There are altogether three golden masks stored in the State Hermitage Museum collection. They belong to the different time periods although they were found relatively not far from each other. Without any doubts the most amasing of them is the mask from the so-called Reskuporid tomb.

Archaeological researches in the south of Russia began in 1830 with the excavation of the Kul-Oba barrow located near Kerch. In 1837 fortune turned to the Director of the Kerch Museum Anton Ashik. At the time he was carrying out an excavation of a big barrow near the village Glinische where one of the biggest cemeteries of Panticapaeum, the capital of the Bosporus kingdom which emerged in the 5th century B.C. out of the Greek colonies alongside the Kerch passage, used to be situated. Inside the barrow the archaeologist found a stone sarcophagus. Inside it there was a skeleton of a woman, presumably a queen. Her body was covered with the golden plaques and the head was decorated with a golden wreath but it was not that impressed the pioneer most of all. The face of the dead woman was covered with a golden mask with magnificently done portrait features. There was no other finds like this one on the antique Bosporus necropolises. Inside the sarcophagus and around it there were found a lot of items made of gold, silver, bronze, iron and even skin. Particular interest was caused by a big silver tray on the back side of which the name of the king Reskuporid was engraved. Immediately there was emerged a theory that the wife of the Bosporus ruler had been buried in the sarcophagus.

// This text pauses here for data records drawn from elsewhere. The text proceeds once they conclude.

/-! VectorMem. -/

theorem vgFlags_canonical {rf : BitVec 3} {flags : List Nat} (hs : StateCanonical s) : StateCanonical (vgFlags s rf flags) :=
  modCtx_canonical hs

theorem vgTouch_canonical {es : List Element} (hs : StateCanonical s) : StateCanonical (vgTouch s es) :=
  canonical_foldl hs fun _ ht => touchAt_canonical ht

theorem vgLoaded_canonical {v : BitVec 5} {m rf : BitVec 3} {size : Nat} {es : List Element} {bytes : List Byte}
    (hs : StateCanonical s) : StateCanonical (vgLoaded s v m rf size es bytes) :=
  vgFlags_canonical (modCtx_canonical hs)

theorem effVldg_canonical {v vi : BitVec 5} {m rf : BitVec 3} {z : BitVec 2} {o : VOps} (hs : StateCanonical s) :
    EffCanonical (effVldg v vi m rf z o s) := by
  unfold effVldg
  extract_lets +onlyGivenNames c size lanes
  split
  · exact .trap
  · exact .ok (vgFlags_canonical (modCtx_canonical hs))
  · split
    · exact .stall
    · exact .ok (vgLoaded_canonical hs)
    · split
      · exact .trap
      · exact .ok (vgTouch_canonical (vgLoaded_canonical hs))

theorem vecStore_canonical {o : VOps} {k : AccessKind} (hs : StateCanonical s) : StateCanonical (vecStore s o k) :=
  modCore_canonical hs fun _ h => h.frame rfl

theorem effVstg_canonical {v vi : BitVec 5} {m rf : BitVec 3} {z : BitVec 2} {o : VOps} (hs : StateCanonical s) :
    EffCanonical (effVstg v vi m rf z o s) := by
  unfold effVstg
  extract_lets +onlyGivenNames c size lanes
  split
  · exact .trap
  · exact .ok (vgFlags_canonical hs)
  · exact .ok (vgFlags_canonical (canonical_unless hs vecStore_canonical))

theorem effVpop_canonical {d : BitVec 5} {n m : BitVec 3} {z : BitVec 1} {o : VOps} (hs : StateCanonical s) :
    EffCanonical (effVpop d n m z o s) :=
  canonical_iteEff (fun _ => .trap) fun _ => .ok (modCore_canonical (modCtx_canonical hs) fun _ h => h.frame rfl)

theorem execVpop_canonical {d : BitVec 5} {n m : BitVec 3} {z : BitVec 1} (hs : StateCanonical s) :
    OutCanonical (execVpop d n m z s) :=
  canonical_iteOut (fun _ => finish_canonical hs .stall) fun _ => vecIssue_canonical (fun _ _ h => effVpop_canonical h) hs

theorem effVpush_canonical {a : BitVec 5} {n m : BitVec 3} {o : VOps} (hs : StateCanonical s) : EffCanonical (effVpush a n m o s) :=
  canonical_iteEff (fun _ => .trap) fun _ => canonical_iteEff (fun _ => .trap) fun _ => .ok
    (raiseFlags_canonical (modCore_canonical hs fun _ h => h.frame rfl))

theorem execVpush_canonical {a : BitVec 5} {n m : BitVec 3} (hs : StateCanonical s) : OutCanonical (execVpush a n m s) :=
  canonical_iteOut (fun _ => finish_canonical hs .stall) fun _ => vecIssue_canonical (fun _ _ h => effVpush_canonical h) hs

/-! Verdict. -/

theorem effVdopen_canonical {d : BitVec 5} {o : VOps} (hs : StateCanonical s) : EffCanonical (effVdopen d o s) :=
  vecDone_canonical hs

theorem effVdacc_canonical {d a b : BitVec 5} {x1 : VOps} (hs : StateCanonical s) : EffCanonical (effVdacc d a b x1 s) :=
  vecDone_canonical hs

theorem effVdthr_canonical {o : VOps} (hs : StateCanonical s) : EffCanonical (effVdthr o s) :=
  vecDone_canonical hs

theorem effVdclose_canonical {d : BitVec 5} {x1 : VOps} (hs : StateCanonical s) : EffCanonical (effVdclose d x1 s) :=
  vecDone_canonical hs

The Emperor Nicholas I saw the items from the tomb with the golden mask at the exhibition organised for his arrival in Kerch. He viewed the objects with great interest and ordered to send them to St. Petersburg. Several secondary items remained in the Kerch Museum and were lost later on.

Along with the golden mask and the wreath among the other items there were a small golden flask with a lid richly decorated with garnets, two wide bracelets, earrings shaped as amphoras, a simple golden grivna, several signet rings, about three hundred plaques sewn to the clothes or the cloth which covered the dead person. Also the remains of a necklace and several beads were found. A simple bronze mirror and the remains of a golden spindle, a big number of silver and bronze vessels (several jugs among them), spoons, a kettle, a ladle, a round vessel with a lid richly decorated with reliefs, a ladle and a giant bronze basin are presented. The remains of the two sets of plaques left from the horse bridle should be particularly noted. On the plaques there are images of tamga - the Sarmat tribal sign. Also a bronze leg and facing of some furniture pieces were found.

Such a diverse set of items draw the attention of the scientists. A lot of details of the burial described by the pioneer caused doubts of the specialists. Some of the things like the mirror and the spindle were typical for a tomb of a woman but the harness and the iron swords are more typical for a tomb of a man. Could it be that the tomb belonged not to a woman but to a man - the king Reskuporid himself? On the other hand there were six rulers of Bosporus with this name! And whom did the woman’s items belong to? The specialists were also puzzled with a mismatch of the items from the barrow dated back to the 2nd to the 4th century A.D. which is very unusual for a one-time burial.

The exhibition in the Arabian Hall of the Winter Palace for the first time demonstrates to the visitors all of the objects from the so-called Reskuporid tomb which are stored in the State Hermitage Museum collection. Before the exhibition was organised the specialists from the Hermitage Museum and other Russian and foreign scientific centres thoroughly researched the archive materials and the items from the barrow. They found out that the mask portrays a male face. Most of the items from the tomb date back to the 3rd century A.D. Nevertheless it can be suggested that there were two burials, one following another, made in the barrow - of a woman and of a man. The first one was made in the beginning of the 3rd century A.D. and the second one - in the beginning of the 4th century A.D. The repeated use of the barrows was customary for those times. It is most probable that Anton Ashik conducted several excavations in different places as many of the archaeologists of that time used to do and was not present at the opening of the sarcophagus himself. He made the conclusion about the tomb of a queen upon seeing the set of the items, part of which was situated outside the sarcophagus and belonged to the first burial. Still, it is the only one of the theories and the golden mask hasn’t revealed all of its secrets yet.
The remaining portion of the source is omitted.